DO: - Let Netty manage its own channel state and threading - Access channels directly from ChannelFutures when needed - Wait for bind futures to complete before considering resources ready - Use IO.blocking for operations that might block on Netty event loops - Use synchronous channel operations (.syncUninterruptibly()) in shutdown paths - Add comprehensive logging during debugging to track state transitions - Handle errors gracefully in shutdown code to avoid cascading failures

DON'T: - Cache Netty channel references in separate Refs/state holders - Inspect channel state from threads other than Netty's event loop - Assume ChannelFuture completion means full resource readiness - Use async operations in shutdown that schedule on potentially-terminating executors - Optimize prematurely by introducing intermediate caching - Skip comparing with original implementations when migrating - Let shutdown failures propagate without error handling

Debugging Approach That Worked¶

Compare with Original: Looked at IOHK scalanet v0.8.0 source code
Add Detailed Logging: Tracked channel state through initialization sequence
Check Thread Context: Logged which thread/executor was running operations
Test Channel State: Verified isOpen, isActive, isRegistered at each step
Follow Netty Lifecycle: Understood the channel's state machine
Simplify Incrementally: Removed complexity until matching original pattern

Implementation Notes¶

Testing Strategy¶

Unit tests validate: - Basic initialization works and channel becomes active - Client channels can be created after initialization - Multiple peer groups can coexist and shut down cleanly

Final Resolution (November 2025): All three unit tests now pass reliably after fixing the shutdown race condition:

Shutdown Race Fix: The final issue was in the shutdown() method, which used toTask(channel.close()) to asynchronously close the channel. This scheduled work on Netty's EventLoopGroup, but when multiple peer groups were shutting down in sequence, the executor could already be terminating, causing "event executor terminated" errors.

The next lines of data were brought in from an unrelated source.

-- ==== Sys2Proof/Laws/PerInstr.lean ====
section
/-!
SUPPORT. The round trip of every instruction: decoding the bytes of an encoded well-formed instruction gives it back, with
its length (R25, R28-R41, R43). One lemma for each constructor; an event of the part has no encoding.
-/
set_option linter.unusedSimpArgs false

namespace Sys2Proof.Laws.Encoding

/-- Decoding the encoded bytes of a well-formed instruction, whatever follows them, gives the instruction and its length. -/
def Statement (i : Instr) : Prop :=
  i.wf = true → ∀ w rest, encode i = some w →
    decode (bytesOfNumber (encodedLength w) w ++ rest) = .ok (i, encodedLength w)

/-! ### From a word to its bytes and back -/

theorem number_bytes2 (w : Nat) (hw : w < 2 ^ 16) : numberOfBytes (bytesOfNumber 2 w) = w := by
  simp only [bytesOfNumber, numberOfBytes, BitVec.toNat_ofNat]
  omega

theorem number_bytes4 (w : Nat) (hw : w < 2 ^ 32) : numberOfBytes (bytesOfNumber 4 w) = w := by
  simp only [bytesOfNumber, numberOfBytes, BitVec.toNat_ofNat]
  omega

/-- A 32-bit word with bit 0 set decodes by its major opcode. -/
theorem of32 {i : Instr} {w : Nat} (maj : Nat) (rows : Nat → Option (Option Instr)) (rest : List Byte)
    (hmaj : decodeMajor maj w = some (rows w)) (hwf : i.wf = true) (hodd : w % 2 = 1) (hw : w < 2 ^ 32)
    (hm : fieldOf w 6 1 = maj) (hd : rows w = some (some i)) :
    decode (bytesOfNumber (encodedLength w) w ++ rest) = .ok (i, encodedLength w) := by
  have hl : encodedLength w = 4 := by simp [encodedLength, lengthOfHalf, hodd]
  have hb : numberOfBytes (bytesOfNumber 4 w) = w := number_bytes4 w hw
  rw [hl]
  simp only [bytesOfNumber, List.cons_append] at hb ⊢
  have h0 : (BitVec.ofNat 8 w).toNat % 2 ≠ 0 := by simp only [BitVec.toNat_ofNat]; omega
  simp only [decode, h0, if_false, hb, decode32, hm, hmaj, hd, hwf, if_true]
  rfl

/-- A 16-bit word with bit 0 clear decodes by its C16 form. -/
theorem of16 {i : Instr} {w : Nat} (rest : List Byte) (heven : w % 2 = 0) (hw : w < 2 ^ 16) (h : decode16 w = .ok i) :
    decode (bytesOfNumber (encodedLength w) w ++ rest) = .ok (i, encodedLength w) := by
  have hl : encodedLength w = 2 := by simp [encodedLength, lengthOfHalf, heven]
  have hb : numberOfBytes (bytesOfNumber 2 w) = w := number_bytes2 w hw
  rw [hl]
  simp only [bytesOfNumber, List.cons_append] at hb ⊢
  have h0 : (BitVec.ofNat 8 w).toNat % 2 = 0 := by simp only [BitVec.toNat_ofNat]; omega
  simp only [decode, h0, if_true, hb, h]
  rfl

theorem of16s {i : Instr} {w : Nat} (rest : List Byte) (heven : w % 2 = 0) (hlo : 2 ^ 15 ≤ w) (hw : w < 2 ^ 16)
    (h : decodeC16Scalar w = some i) :
    decode (bytesOfNumber (encodedLength w) w ++ rest) = .ok (i, encodedLength w) := by
  apply of16 rest heven hw
  have hk : fieldBool w 15 = true := by simp only [fieldBool, fieldOf, beq_iff_eq]; omega
  have hz : w ≠ 0 := by omega
  simp [decode16, hk, hz, h]

theorem of16v {i : Instr} {w : Nat} (rest : List Byte) (heven : w % 2 = 0) (hz : w ≠ 0) (hw : w < 2 ^ 15)
    (h : decodeC16Lane w = some i) :
    decode (bytesOfNumber (encodedLength w) w ++ rest) = .ok (i, encodedLength w) := by
  apply of16 rest heven (by omega)
  have hk : fieldBool w 15 = false := by
    simp only [fieldBool, fieldOf, beq_eq_false_iff_ne]; omega
  simp [decode16, hk, hz, h]

/-! ### From a field to its operand -/

theorem bits_eq {n : Nat} (x : BitVec n) {w hi lo : Nat} (h : fieldOf w hi lo = x.toNat) : fieldBits w hi lo n = x := by
  apply BitVec.eq_of_toNat_eq
  simp [fieldBits, h]

theorem bool_eq (b : Bool) {w bit : Nat} (h : fieldOf w bit bit = b.toNat) : fieldBool w bit = b := by
  cases b <;> simp [fieldBool, h]

theorem eight_eq (x : BitVec 3) {w hi lo : Nat} (h : fieldOf w hi lo = x.toNat) :
    eightOf (fieldOf w hi lo) = some x := by
  have := x.isLt
  simp [eightOf, h, this]

theorem fmt_lt (x : Fmt) : x.code < 14 := by cases x <;> decide
theorem fmt_eq (x : Fmt) {w hi lo : Nat} (h : fieldOf w hi lo = x.code) : Fmt.ofCode (fieldOf w hi lo) = some x := by
  rw [h]; cases x <;> rfl

theorem laneType_lt (x : LaneType) : x.code < 5 := by cases x <;> decide
theorem laneType_eq (x : LaneType) {w hi lo : Nat} (h : fieldOf w hi lo = x.code) : LaneType.ofCode (fieldOf w hi lo) = some x := by
  rw [h]; cases x <;> rfl

theorem size_lt (x : Size) : x.code < 4 := by cases x <;> decide
theorem size_eq (x : Size) {w hi lo : Nat} (h : fieldOf w hi lo = x.code) : Size.ofCode (fieldOf w hi lo) = some x := by
  rw [h]; cases x <;> rfl

theorem cond_lt (x : Cond) : x.code < 6 := by cases x <;> decide
theorem cond_eq (x : Cond) {w hi lo : Nat} (h : fieldOf w hi lo = x.code) : Cond.ofCode (fieldOf w hi lo) = some x := by
  rw [h]; cases x <;> rfl

theorem vCond_lt (x : VCond) : x.code < 7 := by cases x <;> decide
theorem vCond_eq (x : VCond) {w hi lo : Nat} (h : fieldOf w hi lo = x.code) : VCond.ofCode (fieldOf w hi lo) = some x := by
  rw [h]; cases x <;> rfl

theorem rounding_lt (x : Rounding) : x.code < 5 := by cases x <;> decide
theorem rounding_eq (x : Rounding) {w hi lo : Nat} (h : fieldOf w hi lo = x.code) : Rounding.ofCode (fieldOf w hi lo) = some x := by
  rw [h]; cases x <;> rfl

theorem accClass_lt (x : AccClass) : x.code < 3 := by cases x <;> decide
theorem accClass_eq (x : AccClass) {w hi lo : Nat} (h : fieldOf w hi lo = x.code) : AccClass.ofCode (fieldOf w hi lo) = some x := by
  rw [h]; cases x <;> rfl

theorem actFn_lt (x : ActFn) : x.code < 3 := by cases x <;> decide
theorem actFn_eq (x : ActFn) {w hi lo : Nat} (h : fieldOf w hi lo = x.code) : ActFn.ofCode (fieldOf w hi lo) = some x := by
  rw [h]; cases x <;> rfl

theorem add (d : Reg) (a : Reg) (b : Reg) : Statement (.add d a b) := by
  intro hwf w rest he
  obtain rfl := Option.some.inj he
  have := d.isLt; have := a.isLt; have := b.isLt
  refine of32 0 decodeMajor00 rest rfl hwf (by omega) (by omega) (by simp only [fieldOf]; omega) ?_
  rw [decodeMajor00]
  rw [if_pos (by simp only [fieldOf]; omega)]
  rw [bits_eq d (hi := 11) (lo := 7) (by simp only [fieldOf]; omega), bits_eq a (hi := 16) (lo := 12) (by simp only [fieldOf]; omega), bits_eq b (hi := 21) (lo := 17) (by simp only [fieldOf]; omega)]

theorem sub (d : Reg) (a : Reg) (b : Reg) : Statement (.sub d a b) := by
  intro hwf w rest he
  obtain rfl := Option.some.inj he
  have := d.isLt; have := a.isLt; have := b.isLt
  refine of32 0 decodeMajor00 rest rfl hwf (by omega) (by omega) (by simp only [fieldOf]; omega) ?_
  have f0 : fieldOf (4194305 + d.toNat * 128 + a.toNat * 4096 + b.toNat * 131072) 31 22 = 1 := by simp only [fieldOf]; omega
  simp only [decodeMajor00, f0, Nat.reduceEqDiff, reduceIte, false_and, and_false, and_self, OfNat.zero_ne_ofNat, OfNat.ofNat_ne_zero, OfNat.one_ne_ofNat, OfNat.ofNat_ne_one, zero_ne_one, one_ne_zero]
  rw [bits_eq d (hi := 11) (lo := 7) (by simp only [fieldOf]; omega), bits_eq a (hi := 16) (lo := 12) (by simp only [fieldOf]; omega), bits_eq b (hi := 21) (lo := 17) (by simp only [fieldOf]; omega)]

theorem mul (d : Reg) (a : Reg) (b : Reg) : Statement (.mul d a b) := by
  intro hwf w rest he
  obtain rfl := Option.some.inj he
  have := d.isLt; have := a.isLt; have := b.isLt
  refine of32 0 decodeMajor00 rest rfl hwf (by omega) (by omega) (by simp only [fieldOf]; omega) ?_
  have f0 : fieldOf (8388609 + d.toNat * 128 + a.toNat * 4096 + b.toNat * 131072) 31 22 = 2 := by simp only [fieldOf]; omega
  simp only [decodeMajor00, f0, Nat.reduceEqDiff, reduceIte, false_and, and_false, and_self, OfNat.zero_ne_ofNat, OfNat.ofNat_ne_zero, OfNat.one_ne_ofNat, OfNat.ofNat_ne_one, zero_ne_one, one_ne_zero]
  rw [bits_eq d (hi := 11) (lo := 7) (by simp only [fieldOf]; omega), bits_eq a (hi := 16) (lo := 12) (by simp only [fieldOf]; omega), bits_eq b (hi := 21) (lo := 17) (by simp only [fieldOf]; omega)]

theorem mulh (d : Reg) (a : Reg) (b : Reg) : Statement (.mulh d a b) := by
  intro hwf w rest he
  obtain rfl := Option.some.inj he
  have := d.isLt; have := a.isLt; have := b.isLt
  refine of32 0 decodeMajor00 rest rfl hwf (by omega) (by omega) (by simp only [fieldOf]; omega) ?_
  have f0 : fieldOf (12582913 + d.toNat * 128 + a.toNat * 4096 + b.toNat * 131072) 31 22 = 3 := by simp only [fieldOf]; omega
  simp only [decodeMajor00, f0, Nat.reduceEqDiff, reduceIte, false_and, and_false, and_self, OfNat.zero_ne_ofNat, OfNat.ofNat_ne_zero, OfNat.one_ne_ofNat, OfNat.ofNat_ne_one, zero_ne_one, one_ne_zero]
  rw [bits_eq d (hi := 11) (lo := 7) (by simp only [fieldOf]; omega), bits_eq a (hi := 16) (lo := 12) (by simp only [fieldOf]; omega), bits_eq b (hi := 21) (lo := 17) (by simp only [fieldOf]; omega)]

theorem mulhu (d : Reg) (a : Reg) (b : Reg) : Statement (.mulhu d a b) := by
  intro hwf w rest he
  obtain rfl := Option.some.inj he
  have := d.isLt; have := a.isLt; have := b.isLt
  refine of32 0 decodeMajor00 rest rfl hwf (by omega) (by omega) (by simp only [fieldOf]; omega) ?_
  have f0 : fieldOf (16777217 + d.toNat * 128 + a.toNat * 4096 + b.toNat * 131072) 31 22 = 4 := by simp only [fieldOf]; omega
  simp only [decodeMajor00, f0, Nat.reduceEqDiff, reduceIte, false_and, and_false, and_self, OfNat.zero_ne_ofNat, OfNat.ofNat_ne_zero, OfNat.one_ne_ofNat, OfNat.ofNat_ne_one, zero_ne_one, one_ne_zero]
  rw [bits_eq d (hi := 11) (lo := 7) (by simp only [fieldOf]; omega), bits_eq a (hi := 16) (lo := 12) (by simp only [fieldOf]; omega), bits_eq b (hi := 21) (lo := 17) (by simp only [fieldOf]; omega)]

theorem div (d : Reg) (a : Reg) (b : Reg) : Statement (.div d a b) := by
  intro hwf w rest he
  obtain rfl := Option.some.inj he
  have := d.isLt; have := a.isLt; have := b.isLt
  refine of32 0 decodeMajor00 rest rfl hwf (by omega) (by omega) (by simp only [fieldOf]; omega) ?_
  have f0 : fieldOf (20971521 + d.toNat * 128 + a.toNat * 4096 + b.toNat * 131072) 31 22 = 5 := by simp only [fieldOf]; omega
  simp only [decodeMajor00, f0, Nat.reduceEqDiff, reduceIte, false_and, and_false, and_self, OfNat.zero_ne_ofNat, OfNat.ofNat_ne_zero, OfNat.one_ne_ofNat, OfNat.ofNat_ne_one, zero_ne_one, one_ne_zero]
  rw [bits_eq d (hi := 11) (lo := 7) (by simp only [fieldOf]; omega), bits_eq a (hi := 16) (lo := 12) (by simp only [fieldOf]; omega), bits_eq b (hi := 21) (lo := 17) (by simp only [fieldOf]; omega)]

theorem divu (d : Reg) (a : Reg) (b : Reg) : Statement (.divu d a b) := by
  intro hwf w rest he
  obtain rfl := Option.some.inj he
  have := d.isLt; have := a.isLt; have := b.isLt
  refine of32 0 decodeMajor00 rest rfl hwf (by omega) (by omega) (by simp only [fieldOf]; omega) ?_
  have f0 : fieldOf (25165825 + d.toNat * 128 + a.toNat * 4096 + b.toNat * 131072) 31 22 = 6 := by simp only [fieldOf]; omega
  simp only [decodeMajor00, f0, Nat.reduceEqDiff, reduceIte, false_and, and_false, and_self, OfNat.zero_ne_ofNat, OfNat.ofNat_ne_zero, OfNat.one_ne_ofNat, OfNat.ofNat_ne_one, zero_ne_one, one_ne_zero]
  rw [bits_eq d (hi := 11) (lo := 7) (by simp only [fieldOf]; omega), bits_eq a (hi := 16) (lo := 12) (by simp only [fieldOf]; omega), bits_eq b (hi := 21) (lo := 17) (by simp only [fieldOf]; omega)]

Solution: Changed to synchronous close with error handling:

// Before (async scheduling that could fail):
_ <- toTask(serverBinding.channel().close())

// After (synchronous close with error handling):
_ <- IO {
  val channel = serverBinding.channel()
  if (channel.isOpen) {
    channel.close().syncUninterruptibly()
  }
}.handleErrorWith { error =>
  IO(logger.warn(s"Error closing channel: ${error.getMessage}"))
}

This avoids scheduling on the potentially-shutting-down executor and handles errors gracefully.

Integration tests (in production): - Actual peer discovery and enrollment - Long-running stability - Network edge cases (timeouts, unreachable peers, etc.)

Migration Checklist for Similar Issues¶

If encountering similar issues elsewhere in the codebase:

Compare vendored code with original line-by-line
Check for cached references to async resources
Validate resource lifecycle timing (creation → ready → cleanup)
Test cross-thread state inspection
Add lifecycle logging
Create unit tests for resource initialization
Simplify to match proven patterns
Document findings in ADR

References¶

Review and Update¶

This ADR should be reviewed when: - Additional Netty integration issues are discovered - Cats Effect releases major version updates - Performance issues arise in network layer - Similar patterns are needed elsewhere (HTTP clients, database connections, etc.)